Systems ecology is sufficiently developed today to offer a consistent theory about ecosystem function due to the contributions from a number of system ecologists during the last forty to fifty years. During the last five years, additional important contributions to systems ecology have been published in Ecological Modelling in the areas of hierarchy theory, landscape processes, and thermodynamic indicators. For example, research showed that hierarchical organization has an important damping effect in the higher levels on disturbances occurring in the lower levels and that the damping effect increases with increasing biodiversity; this result is consistent with experimental and model results.

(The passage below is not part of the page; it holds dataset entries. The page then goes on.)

-- ==== Sys2Proof/Machine/State.lean ====
section
/-! DEFINITION. The state of the device: every register (Tables 18-2 to 18-7) in one register file, and beside it the
state that no register shows: programs, queues, slots, tiles, links, sections, streams, connections, the board's
pins. The faults and refusals, and the state after reset. -/

namespace Sys2Proof.Machine

/-- The reasons a step can stop with a fault. The device has no undefined behaviour that a host, a program or a
board signal can reach (R2): every stated limit has a stated response. -/
inductive Fault where
  /-- Raised by no command: kept so that the type has a name for a stop outside R2. Safe. -/
  | beyondSpec
  deriving DecidableEq, Repr

/-- The reasons a step can refuse a command. -/
inductive Refusal where
  /-- The command has no meaning yet; raised only by an arm of `exec` that is still rejected by name. Safe. -/
  | notModelled (mnemonic : String)
  deriving DecidableEq, Repr

/-- The key of one register: its family, its site index (0 for a device-level register) and its index. -/
structure RegKey where
  reg : RegName
  a : Nat
  i : Nat
  deriving DecidableEq, Repr

/-- A frame of the sequencer's loop stack (R151). -/
structure LoopFrame where
  start : Nat
  last : Nat
  count : Nat
  lc : Nat
  deriving DecidableEq, Repr

/-- A hold of the head instruction: its kind (Table 05-4: 1 queue, 2 signal, 3 stream; 0 for a hold that is none of
these), the identifier SEQ_WAIT would show, and the cycle it was last seen in (R175, Table 05-18). -/
structure Hold where
  kind : Nat
  id : Nat
  at_ : Nat
  deriving DecidableEq, Repr

/-- A CLAIM that waits for its reply (R162, R254). -/
structure ClaimWait where
  tarn : Nat
  ctr : Nat
  inc : Nat
  seq : Nat
  boundaries : Nat
  reply : Option (BitVec 32)
  poisoned : Bool
  deriving DecidableEq, Repr

/-- The sequencer's state beyond its registers (R142 to R154). -/
structure SeqX where
  pc : Nat
  frames : List LoopFrame
  issuedPitch : Bool
  lastIssue : Option Nat
  hold : Option Hold
  claim : Option ClaimWait
  arrived : Bool
  selfTest : Bool
  deriving DecidableEq, Repr

/-- A steering unit (R169 to R171): tokens with their empty mark, data entries, the two `left` and `take` counts (0
when the token is new), the intake position, the core cycles of the last firing, data intake and token intake, and
whether a poisoned token has stopped it (R348). -/
structure SteerX where
  toks : List (BitVec 16 × Bool)
  data : List Entry
  left : Nat
  take : Nat
  ipos : Nat
  fireAt : Option Nat
  inAt : Option Nat
  tokAt : Option Nat
  stopped : Bool
  deriving DecidableEq, Repr

/-- An issue-time slot (R85): first unit, mode, anchor, term count, whether Closed, the projected release of its
LAST instruction, and the cycle after its latest projected vector read. -/
structure SlotI where
  start : Nat
  mode : AccMode
  anchor : Int
  count : Nat
  closed : Bool
  lastRel : Nat
  readEnd : Nat
  deriving DecidableEq, Repr

/-- A slot's contents, which change in release order (R86); `synd` are the syndromes of its protected words whose check byte does
not match, by their index within the span (R340). -/
structure SlotP where
  start : Nat
  mode : AccMode
  anchor : Int
  count : Nat
  words : List (BitVec 128)
  synd : List (Nat × BitVec 8)
  poison : Bool
  done : Bool
  deriving DecidableEq, Repr

/-- Kinds of matrix instructions in flight. -/
inductive TileKind where
  | mma | mmerge | msave | mfree | skip
  deriving DecidableEq, Repr

/-- Where a tile instruction stands between issue and release (R105 to R107, R346): running to its verdict; to be
re-run; re-run and awaiting its second verdict; agreed; committed and awaiting its check; committed again; undecided. -/
inductive TileStage where
  | running | rerun | reran | agreed | committed | recommitted | undecided
  deriving DecidableEq, Repr

/-- What the Cairn holds of one run and its commit: ρ of each element, the operand side of the checksum of each row and column, the
tag that the operands' special values give each element, ρc of each element of the commit; and the tags that cells took in the run
(bit 0 SAT, 1 an infinity, 2 NaN) (R101, R102). -/
structure CairnX where
  rho : List (BitVec 61)
  rows : List (BitVec 61)
  cols : List (BitVec 61)
  tags : List (BitVec 3)
  rhoC : List (BitVec 61)
  took : BitVec 3
  deriving DecidableEq, Repr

A first attempt has been made to integrate hierarchical and network theory on the levels of ecosystems/landscapes using model experiments. The model experiments point toward an expansion of the Ecological Law of Thermodynamics (ELT) to ecosystems developing on the landscape, where it previous was shown valid for populations fitting in an ecosystem. Regarding thermodynamic indicators of ecological organization, flow transfers were used to quantify the usable work energy, including the work energy of information, in ecological networks. In particular, this new approach included the cycling of information, which is changed by transfers of work energy due to different values of the donors and the receptors. These changes, however, distribute to all the components of the network. The cardinal network hypotheses proposed by B. Patten have been expanded (published in this issue of Ecological Modelling) and it has been shown that both the maximization of power (the flows of useful work energy) and the maximization of the storage of usable work energy including that of information in ecosystems’ networks are valid and complementary. This result represents a first integration of the Maximum Power Hypothesis and the Ecological Law of Thermodynamics with Network Theory, and it is presumed that a complete integration of all three theories, hierarchical, network and thermodynamic, could be expected in the coming years.

Suggested Citation

  • Jørgensen, Sven E. & Nielsen, Søren Nors & Fath, Brian D., 2016. "Recent progress in systems ecology," Ecological Modelling, Elsevier, vol. 319(C), pages 112-118.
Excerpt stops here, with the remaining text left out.